Every day, they train for several hours with a team of mentors. After all, turning an eight-year-old into a fully fledged Islamic preacher takes work.
Everything about their performances has been carefully choreographed - the make-up, the Islamic clothes, the gestures, and of course the sermons themselves.
The end result is convincing - but is it the real thing?
Fahmi is clear enough about why he is competing, and why he likes to preach, but when asked to talk a little more about his sermon, he looks shyly at his father and then at the ground.
The audience, though, is convinced enough; the show is now in its sixth season. Mixing Sharia with showbiz, it seems, is working.
At the back of the audience sits a group of teenage girls, all dressed in pink, all wearing strict Islamic dress. How, I ask them, does this show compare to shows like Pop Idol?

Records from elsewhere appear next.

-- ==== Sys2Proof/Tests/Slice0.lean ====
section
/-! SUPPORT. Tests whose expected results are the worked words and vectors of spec 95 (named in each docstring), the smoke
test of well-formedness, and for each statement with hypotheses a witness that meets them. -/

namespace Sys2Proof.Tests

open Sys2Proof Sys2Proof.Machine

/-! ### Helpers -/

/-- What holds of the state after one step that runs the word, from a state. -/
def after (s : State) (w : Nat) (p : State → Bool) : Bool :=
  match step (s.withFetchWord 16 w) with
  | .next t => p t
  | _ => false

/-- The step that runs the word takes this fault. -/
def faults (s : State) (w : Nat) (f : Fault) : Bool :=
  after s w (fun t => t.halted && t.record == ⟨f, s.pc, BitVec.ofNat 16 w⟩)

/-- The reset state with some registers set. -/
def regs (l : List (Reg × Byte)) : State := l.foldl (fun s p => s.setReg p.1 p.2) State.reset

/-- The reset state with a stack pointer. -/
def atSp (sp : Fin 17) : State := { State.reset with sp := sp }

/-- Bytes put into RAM. -/
def put (s : State) (a : Nat) (bs : List Byte) : State := s.setRam (s.ram.load a bs)

/-- A cell lit. -/
def lit (s : State) (xx yy : Nat) : State := s.setDisp (plot xx yy true (s.disp, false)).1

/-- A halted state. -/
def stopped : State := { State.reset with halted := true }

/-- The number of lit cells. -/
def litCount (s : State) : Nat := (s.disp.toList.map (fun row => row.toList.countP id)).sum

/-! ### Well-formedness (its one check) -/

theorem test_wellFormed_refuses_a_sprite_of_16_rows : (Instr.drw 0 0 16).wellFormed = false := by decide

theorem test_wellFormed_accepts_a_sprite_of_15_rows : (Instr.drw 0 0 15).wellFormed = true := by decide

/-! ### Decoding: each constructor's word bit by bit from spec 30 R71, R74 (registers and immediates as in spec 95 V8) -/

theorem test_decode_fixed :
    decodeWord 0b0000_0000_1110_0000 = .ok .cls ∧ decodeWord 0b0000_0000_1110_1110 = .ok .ret := ⟨rfl, rfl⟩

theorem test_decode_address_forms :
    decodeWord 0b0001_0000_1110_0000 = .ok (.jp 0x0E0) ∧ decodeWord 0b0010_1111_1111_1111 = .ok (.call 0xFFF) ∧
    decodeWord 0b1010_0010_1111_0000 = .ok (.ldIndex 0x2F0) ∧ decodeWord 0b1011_0001_0010_0011 = .ok (.jpV0 0x123) :=
  ⟨rfl, rfl, rfl, rfl⟩

theorem test_decode_byte_forms :
    decodeWord 0b0011_1010_1111_1111 = .ok (.seByte 0xA 0xFF) ∧ decodeWord 0b0100_0000_0000_0000 = .ok (.sneByte 0 0) ∧
    decodeWord 0b0110_0010_0000_1010 = .ok (.ldByte 2 0x0A) ∧ decodeWord 0b0111_1111_1111_1111 = .ok (.addByte 0xF 0xFF) ∧
    decodeWord 0b1100_0001_0000_1111 = .ok (.rnd 1 0x0F) := ⟨rfl, rfl, rfl, rfl, rfl⟩

theorem test_decode_register_forms :
    decodeWord 0b0101_1010_1011_0000 = .ok (.seReg 0xA 0xB) ∧ decodeWord 0b1000_1010_1011_0000 = .ok (.ldReg 0xA 0xB) ∧
    decodeWord 0b1000_1010_1011_0001 = .ok (.orReg 0xA 0xB) ∧ decodeWord 0b1000_1010_1011_0010 = .ok (.andReg 0xA 0xB) ∧
    decodeWord 0b1000_1010_1011_0011 = .ok (.xorReg 0xA 0xB) ∧ decodeWord 0b1000_1010_1011_0100 = .ok (.addReg 0xA 0xB) ∧
    decodeWord 0b1000_1010_1011_0101 = .ok (.subReg 0xA 0xB) ∧ decodeWord 0b1000_1010_1011_0110 = .ok (.shrReg 0xA 0xB) ∧
    decodeWord 0b1000_1010_1011_0111 = .ok (.subnReg 0xA 0xB) ∧ decodeWord 0b1000_1010_1011_1110 = .ok (.shlReg 0xA 0xB) ∧
    decodeWord 0b1001_1010_1011_0000 = .ok (.sneReg 0xA 0xB) ∧
    decodeWord 0b1101_1010_1011_1111 = .ok (.drw 0xA 0xB 15) := ⟨rfl, rfl, rfl, rfl, rfl, rfl, rfl, rfl, rfl, rfl, rfl, rfl⟩

theorem test_decode_single_register_forms :
    decodeWord 0b1110_1111_1001_1110 = .ok (.skp 0xF) ∧ decodeWord 0b1110_0000_1010_0001 = .ok (.sknp 0) ∧
    decodeWord 0b1111_0100_0000_0111 = .ok (.ldFromDt 4) ∧ decodeWord 0b1111_0011_0000_1010 = .ok (.ldKey 3) ∧
    decodeWord 0b1111_0011_0001_0101 = .ok (.ldDt 3) ∧ decodeWord 0b1111_0101_0001_1000 = .ok (.ldSt 5) ∧
    decodeWord 0b1111_0010_0001_1110 = .ok (.addIndex 2) ∧ decodeWord 0b1111_0000_0010_1001 = .ok (.ldFont 0) ∧
    decodeWord 0b1111_0101_0011_0011 = .ok (.ldBcd 5) ∧ decodeWord 0b1111_0011_0101_0101 = .ok (.storeRegs 3) ∧
    decodeWord 0b1111_1111_0110_0101 = .ok (.loadRegs 0xF) := ⟨rfl, rfl, rfl, rfl, rfl, rfl, rfl, rfl, rfl, rfl, rfl⟩

/-- V8.4, V8.15, V8.30, V8.34, V8.45, V8.61. -/
theorem test_decode_unknown :
    decodeWord 0x00E1 = .error (.unknown 0x00E1) ∧ decodeWord 0x5AB1 = .error (.unknown 0x5AB1) ∧
    decodeWord 0x8ABD = .error (.unknown 0x8ABD) ∧ decodeWord 0x9AB1 = .error (.unknown 0x9AB1) ∧
    decodeWord 0xE19D = .error (.unknown 0xE19D) ∧ decodeWord 0xF075 = .error (.unknown 0xF075) :=
  ⟨rfl, rfl, rfl, rfl, rfl, rfl⟩

/-- The byte at the lower address is the high byte (spec 20 R51; V9.7). -/
theorem test_decode_bytes : decodeBytes [0x62, 0x0A, 0x77] = .ok (.ldByte 2 0x0A, [0x77]) ∧
    decodeBytes [0x62] = .error .truncated ∧ decodeTableWord 16 0x620A = some (.ldByte 2 0x0A) := ⟨rfl, rfl, rfl⟩

theorem test_encode_words : encode (.drw 0xA 0xB 15) = 0xDABF ∧ encode (.loadRegs 0xF) = 0xFF65 ∧
    encode (.jpV0 0x123) = 0xB123 ∧ encodeBytes (.ldByte 2 0x0A) = [0x62, 0x0A] := by decide

/-! ### Assembler text (S6 and V8) -/

theorem test_text : textOfWord 0xA2F0 = "LD I, 0x2f0".toList ∧ textOfWord 0xD015 = "DRW V0, V1, 5".toList ∧
    textOfWord 0xDABF = "DRW VA, VB, 15".toList ∧ textOfWord 0xF055 = "LD [I], V0".toList ∧
    textOfWord 0x00FD = "UNKNOWN".toList := by decide

/-- S6, the first two lines. -/
theorem test_disassemble : disassemble 0x200 [0x00, 0xE0, 0xA2, 0xF0] =
    ["0x0200 0x00e0 CLS".toList, "0x0202 0xa2f0 LD I, 0x2f0".toList] := by decide

/-! ### Arithmetic and logic (V1) -/

/-- V1.2. -/
theorem test_ldByte : after State.reset 0x6F07 (fun t => t.reg 15 == 0x07 && t.pc == 0x202) = true := by decide

/-- V1.3: wraps, VF untouched. -/
theorem test_addByte : after (regs [(2, 0xFF), (15, 0x55)]) 0x7201
    (fun t => t.reg 2 == 0x00 && t.reg 15 == 0x55 && t.pc == 0x202) = true := by decide

/-- V1.6. -/
theorem test_ldReg : after (regs [(1, 0x11), (2, 0x99)]) 0x8120 (fun t => t.reg 1 == 0x99 && t.reg 2 == 0x99) = true := by
  decide

/-- V1.8: VF untouched. -/
theorem test_orReg : after (regs [(1, 0xF0), (2, 0x0F), (15, 0x55)]) 0x8121
    (fun t => t.reg 1 == 0xFF && t.reg 2 == 0x0F && t.reg 15 == 0x55) = true := by decide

"This is much better" they say, "because this is actually teaching something about the Islamic religion. Indonesian Idol is just to have fun, it's just talking about worldly pleasures, but this is talking about the world and the after-life."
'Dash of fun'
Religious TV shows go down well here. There were at least 10 of them running during Ramadan this year. And while in the mosque the tone is usually calm and sombre, on television, Indonesians like their sermons with a touch of glitz.
The show's producer, Dicky Sumandjaja, admits that the fusion of these two things is not always easy, but he says they do not have to be in competition.
His perspective is that entertainment helps to educate people.
"If you're trying to inform and educate viewers at home," he said, "it's always going to be more effective if you add a dash of fun, because in my opinion, I don't think Indonesian society is ready to accept things that are too serious on TV."
This is all part of a wider trend in Indonesia.
Muslims here are hungry for modern consumer products with an Islamic flavour. And if it works for lipstick, fashion and music, why not television shows?
Fahmi is only eight, but he is already plugged in to this new trend. He never knew Indonesia a decade ago, when too much religious expression was dangerous, and television strictly controlled.
He is just a little boy who likes dressing up for the camera and playing the joker, whose only wish, he says, is to grow up to be a preacher and visit Mecca.